Effort should be expended to help ensure reciprocity, or else different groups will be prone to working at cross purposes when facing goal conflicts.
Bounded Effectiveness
Systems cannot do everything nor know everything. This leads to trade-offs in how authority is distributed. Wider distribution can mean more effective action but a burden to keep groups synchronized.
Centralization requires less coordination, but can be less effective. It integrates fewer viewpoints and thus can see fewer solutions.
Distribution increases the ability to recognize and consider interdependencies, whereas centralization does the opposite.
“change directed only at one part within the system often inadvertently triggers deleterious effects of other aspects of the system that cancel out our outweigh the intended benefits”
This leads us to the Concentrated-Distributed Action Trade-off.
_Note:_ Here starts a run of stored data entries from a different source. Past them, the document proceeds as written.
/-- Everything an instruction can do, with its frame: each arm by the frame of the pieces of state it writes. -/
theorem exec_cases (i : Instr) (s : State) :
    (∃ t, exec i s = .next t ∧ Effect i s t) ∨ ∃ d, exec i s = .next (s.raise d) := by
  cases i with
  | cls => exact .inl ⟨_, exec_cls s, completes_display s _, .inl rfl⟩
  | ret =>
    obtain h0 | hpos := Nat.eq_zero_or_pos s.sp.val
    · exact .inr ⟨_, exec_ret_of_zero h0⟩
    · exact .inl ⟨_, exec_ret_of_pos hpos, (completes_pc_stack s _ s.stack _).mono (List.Subset.refl _) pc_stack_subset, .inl rfl⟩
  | callAddr nnn =>
    obtain hfull | hlt := (Nat.le_of_lt_succ s.sp.isLt).eq_or_lt
    · exact .inr ⟨_, exec_callAddr_of_full nnn hfull⟩
    · exact .inl ⟨_, exec_callAddr_of_lt nnn hlt, (completes_pc_stack s _ _ _).mono (List.Subset.refl _) pc_stack_subset, .inl rfl⟩
  | jpAddr | jpV0Addr => exact .inl ⟨_, rfl, completes_pc s _, .inl rfl⟩
  | seVxByte | sneVxByte | seVxVy | sneVxVy => exact .inl ⟨_, rfl, completes_skipIf s _, .inl (s.skipIf_mem _)⟩
  | ldVxByte x | addVxByte x | ldVxVy x | orVxVy x | andVxVy x | xorVxVy x | ldVxDt x =>
    exact .inl ⟨_, rfl, completes_setReg s x _, .inl rfl⟩
  | addVxVy x | subVxVy x | shrVx x | subnVxVy x | shlVx x =>
    exact .inl ⟨_, rfl, completes_setResultAndFlag s x _ _, .inl rfl⟩
  | rndVxByte x nn => exact .inl ⟨_, exec_rndVxByte x nn s, completes_setReg_draws s x _ _, .inl rfl⟩
  | ldIAddr | addIVx | ldFVx => exact .inl ⟨_, rfl, completes_index s _, .inl rfl⟩
  | ldDtVx => exact .inl ⟨_, rfl, completes_delayTimer s _, .inl rfl⟩
  | ldStVx => exact .inl ⟨_, rfl, completes_soundTimer s _, .inl rfl⟩
  | drwVxVyNibble x y n =>
    by_cases hfits : n = 0 ∨ s.index.toNat + n.toNat ≤ 4096
    · exact .inl ⟨_, exec_drw_of_fits hfits, completes_afterDraw s x y n, .inl rfl⟩
    · obtain ⟨hn, hpast⟩ := not_or.mp hfits
      exact .inr ⟨_, exec_drw_of_past hn (Nat.not_le.mp hpast)⟩
  | skpVx x | sknpVx x =>
    cases hkey : keyNamed s (s.reg x) with
    | error d => exact .inr ⟨d, conclude_error (by rw [hkey])⟩
    | ok pressed => exact .inl ⟨_, conclude_ok (by rw [hkey]), completes_skipIf s _, .inl (s.skipIf_mem _)⟩
  | ldVxK x =>
    cases hfirst : firstPressed s.key with
    | none => exact .inl ⟨_, exec_ldVxK_of_none hfirst, (completes_pc s _).mono (List.nil_subset _) (List.Subset.refl _), .inl rfl⟩
    | some k =>
      exact .inl ⟨_, exec_ldVxK_of_pressed hfirst, (completes_setReg s x _).mono (List.Subset.refl _) (List.nil_subset _), .inl rfl⟩
  | ldBVx x =>
    obtain ⟨hrange, hglyph, hexec⟩ | hraise := conclude_memWrite_cases (decimalDigits_ne_nil (s.reg x))
    · exact .inl ⟨_, hexec, completes_storeAtIndex s _, .inr ⟨_, hrange, hglyph, rfl⟩⟩
    · exact .inr hraise
  | ldIndVx x =>
    obtain ⟨hrange, hglyph, hexec⟩ | hraise := conclude_memWrite_cases (s.regsTo_ne_nil x)
    · exact .inl ⟨_, hexec, completes_storeAtIndex s _, .inr ⟨_, hrange, hglyph, rfl⟩⟩
    · exact .inr hraise
  | ldVxInd x =>
    obtain hpast | hrange := Nat.lt_or_ge 4096 (s.index.toNat + x.val + 1)
    · exact .inr ⟨_, exec_ldVxInd_of_past hpast⟩
    · exact .inl ⟨_, exec_ldVxInd_of_fits hrange, completes_loadRegs s x, .inl rfl⟩
  | sysAddr nnn => exact .inr ⟨_, exec_sysAddr nnn s⟩

theorem exec_next_cases {i : Instr} (h : exec i s = .next t) : Effect i s t ∨ ∃ d, t = s.raise d := by
  obtain ⟨u, hu, heffect⟩ | ⟨d, hd⟩ := exec_cases i s
  · obtain rfl := Host.Outcome.next.inj (hu.symm.trans h)
    exact .inl heffect
  · exact .inr ⟨d, Host.Outcome.next.inj (h.symm.trans hd)⟩

/-- The frame of every instruction: a diagnostic writes nothing at all. -/
theorem exec_writesOnly {i : Instr} (h : exec i s = .next t) : WritesOnly (mayWriteRegs i) (mayWriteParts i) s t := by
  obtain heffect | ⟨d, rfl⟩ := exec_next_cases h
  · exact heffect.frame.1
  · obtain ⟨⟨hregs, hparts⟩, -⟩ := onlyReports_raise d s
    exact ⟨fun r _ => hregs r List.not_mem_nil, fun p _ => hparts p List.not_mem_nil⟩

/-- Settles O13: the registers of the frame of every instruction. -/
theorem registersHaveTheirWriters : Obligations.RegistersHaveTheirWriters := fun _ _ _ h => (exec_writesOnly h).1

/-- Settles O14: the other pieces of state of the frame of every instruction. -/
theorem eachPieceOfStateHasItsWriters : Obligations.EachPieceOfStateHasItsWriters := fun _ _ _ h => (exec_writesOnly h).2

/-- No instruction writes the configuration or the program image. -/
theorem not_mem_mayWriteParts (i : Instr) : .config ∉ mayWriteParts i ∧ .romImage ∉ mayWriteParts i := by
  cases i <;> simp only [mayWriteParts] <;> decide

theorem exec_config {i : Instr} (h : exec i s = .next t) : t.config = s.config :=
  (exec_writesOnly h).2 .config (not_mem_mayWriteParts i).1

theorem exec_romImage {i : Instr} (h : exec i s = .next t) : t.romImage = s.romImage :=
  (exec_writesOnly h).2 .romImage (not_mem_mayWriteParts i).2

end Sys2Proof.Machine

/-! ### What no instruction reads (spec 10_state.md R28, R30, R35) -/

namespace Sys2Proof.Machine

variable {s t : State} {stack : Vector Word 12 → Vector Word 12} {st : Byte → Byte} {image : List Byte → List Byte}
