-- ==== Sys2Proof/Machine/Flags.lean ====
section
/-! DEFINITION. What an instruction computes into predicates: carries and borrows (R109), conditions (R112), truth tables
(R117), keys (R128). The clause flags f0 to f11 are counts in the thread (Machine/Ops.lean). -/

namespace Sys2Proof

/-- An integer condition (R112). -/
def Cond.holds (c : Cond) (a b : Int) : Bool :=
  match c with
  | .eq => a == b
  | .ne => a != b
  | .lt => decide (a < b)
  | .le => decide (a ≤ b)
  | .gt => decide (b < a)
  | .ge => decide (b ≤ a)

end Sys2Proof

namespace Sys2Proof.Machine

/-- The carry-out of a 32-bit addition with carry-in (R109). -/
def carryOut (a b cin : Nat) : Bool := decide (2 ^ 32 ≤ a + b + cin)

/-- The borrow-out of a 32-bit subtraction with borrow-in (R109). -/
def borrowOut (a b bin : Nat) : Bool := decide (a < b + bin)

/-- Bit 4·a + 2·b + c of a truth table (R117). -/
def lutBit (lut : Byte) (a b c : Bool) : Bool :=
  lut.getLsbD ((if a then 4 else 0) + (if b then 2 else 0) + (if c then 1 else 0))

/-- The value of a predicate as a carry. -/
def carryIn (p : Bool) : Nat := if p then 1 else 0

end Sys2Proof.Machine
end

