/-- A block's commits are performed one at a time (R288); those of a trailing copy perform nothing (R329). -/
def State.commitAct (s : State) (b : Block) : CommitAct :=
  if b.trailing then (match b.commits.find? (s.trailDone b) with | some c => .done c | none => .wait)
  else
    match b.commits with
    | [] => .wait
    | c :: _ =>
      match c.set with
      | none =>
        if b.share.any (fun e => !e.filled) || s.inReplay b || !b.errs.isEmpty || b.phase == .saving 1 then .wait else .take c
      | some [] => .done c
      | some set =>
        if b.shape.det && b.partner.isSome && b.share.all (fun e => e.matched || !set.contains e.eid) then .hand c set else .wait

/-- A commit leaves the block's list and counts. -/
def State.finished (s : State) (b : Block) (c : Commit) : State :=
  let b := if b.trailing then s.newRegion b c else b
  (s.setBlock { b with
      commits := b.commits.filter (fun x => x.cid != c.cid)
      ncommit := if c.explicit then b.ncommit.set c.cont.tid (b.ncommit.get 0 c.cont.tid + 1) else b.ncommit }).count
    (dieOf b.core) (dKey 5) 1

/-- What waited for a forced commit goes on (R287): its entry enters the share, or takes its place there while the access itself still
waits (R248); another forced commit when there is no room yet. -/
def State.afterForced (s : State) (bid : Nat) (c : Commit) (acc : Acc) : State :=
  match s.block? bid, acc.entry acc.wid with
  | some b, some e =>
    if b.overflows e && !b.share.isEmpty then s.modBlock bid fun b => { b with commits := b.commits ++ [{ c with set := none }] }
    else if acc.pa.isSome then ((s.enter bid e).unpark bid acc.tid c.cid).entered acc
    else
      let waits := s.oplog.any (fun o => match o.acc with | some a => a.bid == bid && a.eid == some acc.wid | none => false)
      (if waits then s.modBlock bid fun b => { b with share := b.share ++ [e] } else s).unpark bid acc.tid c.cid
  | _, _ => s

/-- Commits of a block go on as far as they can without an entry being performed (R288). The fuel bounds the commits that
complete at once. -/
def State.advance (bid : Nat) : Nat → State → State
  | 0, s => s
  | n + 1, s =>
    match s.block? bid with
    | none => s
    | some b =>
      match s.commitAct b with
      | .wait => s
      | .take c => State.advance bid n (s.takeSet b c)
      | .hand c set => State.advance bid n (s.handOver b c set)
      | .done c =>
        let s := s.finished b c
        match c.cont with
        | .store acc => State.advance bid n (s.afterForced bid c acc)
        | _ => State.advance bid n (s.continue bid c)

/-- Fuel for commits that complete at once. -/
def commitFuel : Nat := 4096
There is a trade-off between centralizing authority and decision making power or distributing it. These are the two extremes offense the continuum, not just a binary yes/no choice. The question is not “do I distribute authority or not?” that’s hopefully and easy yes that you do.
The questions here are:
- How much authority to distribute?
- To where? (what roles or levels?)
- Under what conditions?
As with the other trade-offs this one is dynamic, it will likely change over time and in different situations, especially when making sacrifice decisions and safing actions.
Unlike the other trade-offs though, this one is the most apparent in most organizations and also the most explicitly addressed. At the very least some of this tend to be addressed by incident response frameworks and plans.
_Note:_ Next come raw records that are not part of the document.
/-- Bytes that a line still writes: a higher lane of its packet has written the others (R276). -/
def XLine.written (ln : XLine) (c : XCmd) : List (Loc × Byte) :=
  (ln.moves.filter (fun x => !ln.lost.contains x.1)).map fun x => (x.1, c.value x.2)

/-- Whether a line carries poisoned bytes (R339). -/
def XCmd.carriesBad (c : XCmd) (ln : XLine) : Bool := ln.reads.any fun x => match c.gotAt x.1 with | some g => g.bad | none => false

/-- The bytes a lane copy writes are lost to the lower lanes of its packet that have not landed (R276).
[log 83: DEDUCED, unsafe] -/
def State.coverLanes (s : State) (c : XCmd) (ln : XLine) : State :=
  { s with xq := s.xq.map fun (x : XCmd) =>
      if c.withLane x && decide (x.id < c.id) then { x with lines := x.lines.map fun l => { l with lost := l.lost ++ ln.moves.map (·.1) } }
      else x }

/-- A line has landed: it counts, and one that carried poison ends its command (R262, R339). -/
def State.lineLanded (s : State) (c : XCmd) (ln : XLine) : State :=
  let s := (s.modLine c.id ln.idx (fun l => { l with landed := true, held := false })).countLine c ln.moves.length
  if c.carriesBad ln then s.failLine c 0x91 else s

/-- A line with everything translated is moved as one act (R262, R294, R339). -/
def State.landWith (s : State) (b : Block) (c : XCmd) (ln : XLine) (m : List (Nat × Nat)) : State :=
  let vs := ln.written c
  let s := vs.foldl (fun s x => s.putByte b.vf c m x) s
  let s := s.watchLine b c.team c.site (vs.map (·.1))
  (s.poisonLine m vs (c.carriesBad ln)).lineLanded c ln

/-- Bytes of a line, by their addresses, as runs without a gap. -/
def byteRuns (vs : List (Nat × Byte)) : List (Nat × List Byte) :=
  (sortBy (fun x y => decide (x.1 ≤ y.1)) vs).foldr (fun x l => match l with
    | (a, bs) :: rest => if x.1 + 1 == a then (x.1, x.2 :: bs) :: rest else (x.1, [x.2]) :: l
    | [] => [(x.1, [x.2])]) []

/-- A line of another package is sent there, a message for each run of its bytes (R402, R406). -/
def State.sendLine (s : State) (b : Block) (c : XCmd) (ln : XLine) (pkg adr : Nat) : State :=
  let vs := (ln.written c).filterMap fun x => match x.1 with | .global va => some (va, x.2) | _ => none
  (byteRuns vs).foldl (fun s r =>
    s.send b.vf pkg opStore (adr / 128 * 128 + r.1 % 128) r.2 (recA c.drec) (.line c.id ln.idx true) (c.carriesBad ln))
    (s.modLine c.id ln.idx (fun l => { l with held := true }))

/-- What a line does about the first source byte it could not read: its line's fault record (R271), or a request to the package where it
stands (R402). -/
def State.needSource (s : State) (b : Block) (c : XCmd) (ln : XLine) (va : Nat) : State :=
  let p := s.translate (dieOf b.core) b.vf (va / 128 * 128) .read
  match p.1 with
  | .error cause => if cause == waitCause then p.2 else p.2.holdLine b c ln.idx (va / 128 * 128) cause false
  | .ok pa =>
    match p.2.target pa with
    | .damask pkg win ofs =>
      (p.2.modLine c.id ln.idx (fun l => { l with held := true })).send b.vf pkg opLoad (win * 2 ^ 32 + ofs) [] false
        (.line c.id ln.idx false)
    | _ => p.2

/-- Whether a line of an engine meets two types at its homes (R237, R270); the tag of another package's line is checked there. -/
def State.lineMixes (s : State) (c : XCmd) (ln : XLine) (m : List (Nat × Nat)) : Bool :=
  let srcs := ln.reads.filter (fun x => match x.2 with | .global _ => true | .scr .. => false)
  let home (va : Nat) : Nat := physLine m (va / 128) * 128
  srcs.any (fun x => match c.gotAt x.1 with | some g => g.ty != recLt c.srec | none => false)
    || ln.writes.any (fun va => match s.target (home va) with | .damask .. => false | _ => s.tag (home va) != recLt c.drec)
    || (!srcs.isEmpty && !ln.writes.isEmpty && recLt c.srec != recLt c.drec)

/-- One destination line whose sources are read is moved, when it has its token (R262, R270, R271, R281): whether it has moved. free: the
token is one that a lower lane's copy has taken (R276). -/
def State.moveLine (s : State) (b : Block) (c : XCmd) (ln : XLine) (free : Bool) : Bool × State :=
  let p := State.xlate (dieOf b.core) b.vf ((distinct (ln.writes.map (· / 128))).map (fun l => (l, true))) s
  match p.1 with
  | .error (page, cause, w) => (false, if cause == waitCause then p.2 else p.2.holdLine b c ln.idx page cause w)
  | .ok m =>
    if p.2.lineMixes c ln m then (false, p.2.failLine c 0x21)
    else
      match (if free then some p.2 else p.2.takeToken b.vf (dieOf b.core)) with
      | none => (false, p.2.count (dieOf b.core) (xKey (clusterOf b.core) 2) 1)
      | some s =>
        let s := (s.coverLanes c ln).count (dieOf b.core) (xKey (clusterOf b.core) 1) 1
        match ln.writes.head?.map (fun va => s.target (physLine m (va / 128) * 128)) with
        | some (.damask pkg win ofs) => (true, s.sendLine b c ln pkg (win * 2 ^ 32 + ofs))
        | _ => (true, s.landWith b c ln m)

/-- One destination line is read and moved. -/
def State.landLine (s : State) (b : Block) (cmd idx : Nat) (free : Bool) : Bool × State :=
  match s.xq.find? (fun c => c.id == cmd) with
  | none => (false, s)
  | some c =>
    match c.lines.find? (fun l => l.idx == idx) with
    | none => (false, s)
    | some ln =>
      if !s.targetsThere b ln then (false, s.failLine c 0x15)
      else
        let s := s.readUpTo b c ln
        match s.xq.find? (fun c => c.id == cmd) with
        | none => (false, s)
        | some c =>
          match ln.reads.find? (fun x => (c.gotAt x.1).isNone) with
          | some (_, .global va) => (false, s.needSource b c ln va)
          | some (_, .scr ..) => (false, s.failLine c 0x15)
          | none => s.moveLine b c ln free

/-- Whether a line of a command can move next (R168, R269, R271, R293, R387, R399): accepted, not cancelled or ended, not stopped by a
migration of its function, and in a deterministic launch in its block's turn, once its entries are performed.
[log 83: DEDUCED, unsafe] -/
def State.canLand (s : State) (c : XCmd) (ln : XLine) : Bool :=
  c.accepted && !c.cancel && c.ended.isNone && !ln.landed && !ln.held && c.kind.ring.isNone
    && (match s.block? c.bid with
        | none => false
        | some b =>
          !(c.globalDst && !b.killed && [1, 2, 3].contains (bitsOf (s.vf b.vf).migctl 7 4))
            && (!(b.shape.det && c.globalDst)
              || (c.turn && b.handed.isEmpty && !(s.xq.takeWhile (fun x => x.id != c.id)).any (fun x => x.bid == c.bid && x.globalDst && x.accepted))))

/-- The lane copies of a packet that one line transfer carries, the lowest lane first (R276): those with the source line and the destination
line of c. -/
def State.coalesced (s : State) (c : XCmd) (ln : XLine) : List XCmd :=
  let key (l : XLine) : List (Nat × Nat) × List (Nat × Nat) := (l.moves.map (fun m => m.1.line) |>.eraseDups, l.reads.map (fun x => x.2.line) |>.eraseDups)
  sortBy (fun x y => decide (x.id ≤ y.id)) (s.xq.filter fun x => x.id == c.id || (c.withLane x
    && (match x.lines with | [l] => s.canLand x l && key l == key ln | _ => false)))

/-- COPY_LINE_LAND (R180, R262-R264, R269-R271, R276, R281). A line's number plus the count of lines stands for the engine's reading up to that
line alone. -/
def execCopyLineLand (cmd line : Nat) (s : State) : Out :=
  match s.xq.find? (fun c => c.id == cmd) with
  | none => .next s
  | some c =>
    let n := c.lines.length
    match s.block? c.bid, c.lines.find? (fun l => l.idx == line || l.idx + n == line) with
    | some b, some ln =>
      if !s.canLand c ln then .next s
      else if n ≤ line then .next (s.readUpTo b c ln)
      else
        match c.kind with
        | .lane .. =>
          .next ((s.coalesced c ln).foldl (fun (a : Bool × State) x =>
            match a.2.block? x.bid with
            | some y =>
              let r := a.2.landLine y x.id (match x.lines with | l :: _ => l.idx | [] => 0) a.1
              (a.1 || r.1, r.2)
            | none => a) (false, s)).2
        | _ => .next (s.landLine b c.id ln.idx false).2
    | _, _ => .next s

/-- Whether lines of a command are on their way to or from another package (R168). -/
def State.linesAway (s : State) (cmd : Nat) : Bool := s.awaits.any fun w => match w.what with | .line c _ _ => c == cmd | _ => false

/-- Whether a command can complete (R168, R263, R270, R344): its lines have landed, or it has ended or been cancelled and none is on its
way. -/
def State.canEndX (s : State) (c : XCmd) : Bool :=
  c.accepted && !s.linesAway c.id
    && (c.ended.isSome || (c.kind.ring.isNone && (c.cancel || c.lines.all (fun l => l.landed))))

/-- XFER_COMPLETE (R168, R181, R263, R270). -/
def execXferComplete (cmd : Nat) (s : State) : Out :=
  match s.xq.find? (fun c => c.id == cmd) with
  | none => .next s
  | some c =>
    if !s.canEndX c then .next s
    else
      .next (s.finishXfer c (match c.ended with
        | some st => st.toNat
        | none => if c.cancel && c.lines.any (fun l => !l.landed) then 2 else if c.orphan then 1 else 0))

/-! ### Ring rotations (R278, R279) -/

/-- The members of the next round of a ring on a cluster, when each core of the mask has one. -/
def State.ringReady (s : State) (cl : Nat) (m : BitVec 4) (t : BitVec 3) : Option (List XCmd) :=
  let launches := distinct ((s.xqOf cl).filterMap fun c => if c.kind.ring == some (m, t) then some (s.launchOf c.bid) else none)
  launches.findSome? fun l =>
    let cs := (List.range 4).filter (fun i => m.getLsbD i)
    let heads := cs.filterMap fun i => (s.ringOn l cl i m t).head?
    if heads.length == cs.length && !heads.isEmpty then some heads else none

/-- The tile of a rotation. -/
def XK.tile : XK → Nat × Nat
  | .rot o n _ _ => (o.toNat, n)
  | _ => (0, 0)

/-- Every member's tile is read. -/
def State.readTiles : List XCmd → State → List (List Byte) × State
  | [], s => ([], s)
  | c :: cs, s =>
    let r := match s.block? c.bid with
      | some b =>
        let p := State.scrBytes c.know c.bid engineTid b c.kind.tile.2 c.kind.tile.1 s
        (p.1, p.2.eccRange b c.kind.tile.1 c.kind.tile.2)
      | none => ([], s)
    let q := State.readTiles cs r.2
    (r.1 :: q.1, q.2)

/-- The tile of one member is written to the next, and counted on the next one's word.
[log 43: DEDUCED, unsafe] -/
def State.writeTile (s : State) (dst : XCmd) (bs : List Byte) : State :=
  let s := s.writeScr dst.bid dst.kind.tile.1 bs (.engine dst.id)
  let s := match s.block? dst.bid with
    | some b => (s.count (dieOf b.core) (xKey (clusterOf b.core) 1) (bs.length / 128)).watchLine b dst.team dst.site ((List.range bs.length).map fun i => .scr dst.bid (dst.kind.tile.1 + i))
    | none => s
  s.countLine dst bs.length

/-- Up to n tokens of a function on a die: how many (R281). -/
def State.takeTokens (vf die : Nat) : Nat → State → Nat × State
  | 0, s => (0, s)
  | n + 1, s =>
    match s.takeToken vf die with
    | none => (0, s)
    | some s =>
      let r := State.takeTokens vf die n s
      (r.1 + 1, r.2)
In truth though, there is still some ambiguity here. The plans and frameworks aren’t going to specify every single permitted action (though some may try). Additionally people are going to perceive different levels of autonomy available to them.
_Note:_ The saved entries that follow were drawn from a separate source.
-- ==== Sys2Proof/Machine/Fetch.lean ====
section
/-! DEFINITION. The front end: the word a thread issues next, the clause header it enters by, repetitions (R70-R75, R92). -/

namespace Sys2Proof.Machine

/-- The register fields of a repetition: each steps by its own amount (R70). -/
def Fields.stepped (f : Fields) (r : Rpt) : Fields :=
  let by_ (x : BitVec 8) (n : Nat) : BitVec 8 := x + BitVec.ofNat 8 (r.k * n)
  { f with d := by_ f.d r.sd, a := by_ f.a r.sa, b := by_ f.b r.sb, c := by_ f.c r.sc }

/-- The instruction of a word, at the thread's present repetition (R70, R78). -/
def Thread.decodes (t : Thread) (w : DWord) : Except Reject Instr :=
  match t.rpt with
  | none => decode w
  | some r => (Fields.stepped (Fields.unpack w) r).decode

/-- Registers and predicates younger than their result distance: for each a free choice whether the instruction sees the
value from before the producer (R47).
[log 10: DEDUCED, safe] -/
def seeEarly : List Early → Nat → Thread → State → Thread × State
  | [], _, t, s => (t, s)
  | e :: es, clk, t, s =>
    if e.ready ≤ clk then seeEarly es clk t s
    else
      let p := s.coin
      seeEarly es clk (if p.1 then { t with seen := (e.key, e.old) :: t.seen } else t) p.2

/-- The addresses of a clause's words from its header: the header and its slots (R71). -/
def clauseWords (hdr : Addr) (cnt : Nat) : List Addr :=
  (List.range (cnt + 2)).map (fun i => hdr + BitVec.ofNat 57 (8 * i))

/-- What the front end does for the thread at the head of the packet: it is over with it, or the instruction issues. -/
inductive Front where
  | ends (s : State)
  | issue (i : Instr) (s : State)

/-- The slot at the thread's pc under a good header: fetch, early values, decode (R47, R75, R78). -/
def State.frontSlot (s : State) (u : Cur) : Front :=
  match s.codeWord u.b u.t.pc with
  | none => .ends s.popIssue
  | some w =>
    if s.codeA u.b u.t.pc then .ends (s.syncFault u.b u.tid u.t 0x20)
    else
      let p := seeEarly u.t.early (s.clkOf u.b.core) u.t s
      let s := p.2.setThread u.b.bid u.tid p.1
      match p.1.decodes w with
      | .error _ => .ends (s.syncFault u.b u.tid p.1 0x01)
      | .ok i => .issue i s

/-- A clause entered at its header, or its header read again after a resumption: the fault of a bad header or of a clause on
an A line, else its slot (R71, R73, R75).
[log 11: DEDUCED, unsafe] -/
def State.frontHeader (s : State) (u : Cur) : Front :=
  let at_ := u.t.pc - BitVec.ofNat 57 (8 * u.t.slot)
  match s.codeWord u.b at_ with
  | none => .ends s.popIssue
  | some w =>
    let h := Header.unpack w
    let f := { u.t with hdr := w }
    if s.codeA u.b at_ then .ends (s.syncFault u.b u.tid f 0x20)
    else if !h.ok then .ends (s.syncFault u.b u.tid f 0x01)
    else if (clauseWords at_ h.cnt.toNat).any (s.codeA u.b) then .ends (s.syncFault u.b u.tid f 0x20)
    else
      let t := { u.t with hdr := w, rehdr := false, pc := if u.t.slot == 0 then u.t.pc + 8 else u.t.pc,
                          slot := if u.t.slot == 0 then 1 else u.t.slot }
      (s.setThread u.b.bid u.tid t).frontSlot { u with t := t, b := u.b.setThread u.tid t }

/-- The front end for the head of the packet (R45, R346): a thread that is gone issues nothing; an asynchronous fault is
delivered before the issue. -/
def State.front (s : State) : Front :=
  match s.cur with
  | none => .ends s.popIssue
  | some u =>
    match u.t.fault with
    | some f => .ends ((s.asyncFault u.b u.tid u.t f).endPacket)
    | none => if u.t.slot == 0 || u.t.rehdr then s.frontHeader u else s.frontSlot u

end Sys2Proof.Machine
end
If you’ve been a reader for a while, you know that I advise distributing descission making authority to those who are doing the work and have expertise. (If you want personalized incident response advice, reach out to me, I have a small number of slots available).
If you distribute authority entirely through an organization and provide no centralized structure around which cordination and synchronization can happen, then you’ll have fragmentation. It will happen to some degree through out the trade space in any case though.
Putting it all together
An earlier version of this work that the authors presented at the NDM converence that contained a diagram that helps show how this all fits together:
Takeaways
- When working with cognitive systems, like those in incident response and SRE, there are always trade-offs. Understanding these trade-offs and bounds can help create better, more effective systems.
- When looking at the laws of cognitive systems, we can see that many of them have to do with the limits on those systems.
- The five trade-offs are:
- Optimality-Resilience of Adaptive Capacity Trade-off
- How much is invested in anticipating surprise? How much in guarding against specific failure modes that can leave the system vulnerable to other problems?
- Efficiency-Thoroughness of Situated Plans Trade-off
- Are the usual plans used that may be hard to fit to the situation at hand or a more thorough plan that can be harder to get going and change?
- Revelation-Reflection on Perspectives Trade-off
- How much is invested in integrating new perspectives so that more can be seen and understood?
- Acute-Chronic Goal Responsibility Trade-off
- Long term or chronic goals tend to be sacrificed in favor or short term or acute goals, where is that trade made?
- Concentrated-Distributed Action Trade-off
- How much decision making authority is centralized? How much is distributed?
- Optimality-Resilience of Adaptive Capacity Trade-off
- When working with systems, “there is no cognitive vacuum,” people always develop mental models when working with technology.
- The law of fluency tells us that people adapt and fill gaps when doing work. This adaptation is a source of resilience, but can make it difficult to see the adaptation itself.
- When people adapt they make it look easy, so it can be difficult to see where you might be able to intervene or assist. You need multiple perspectives in order to over come this.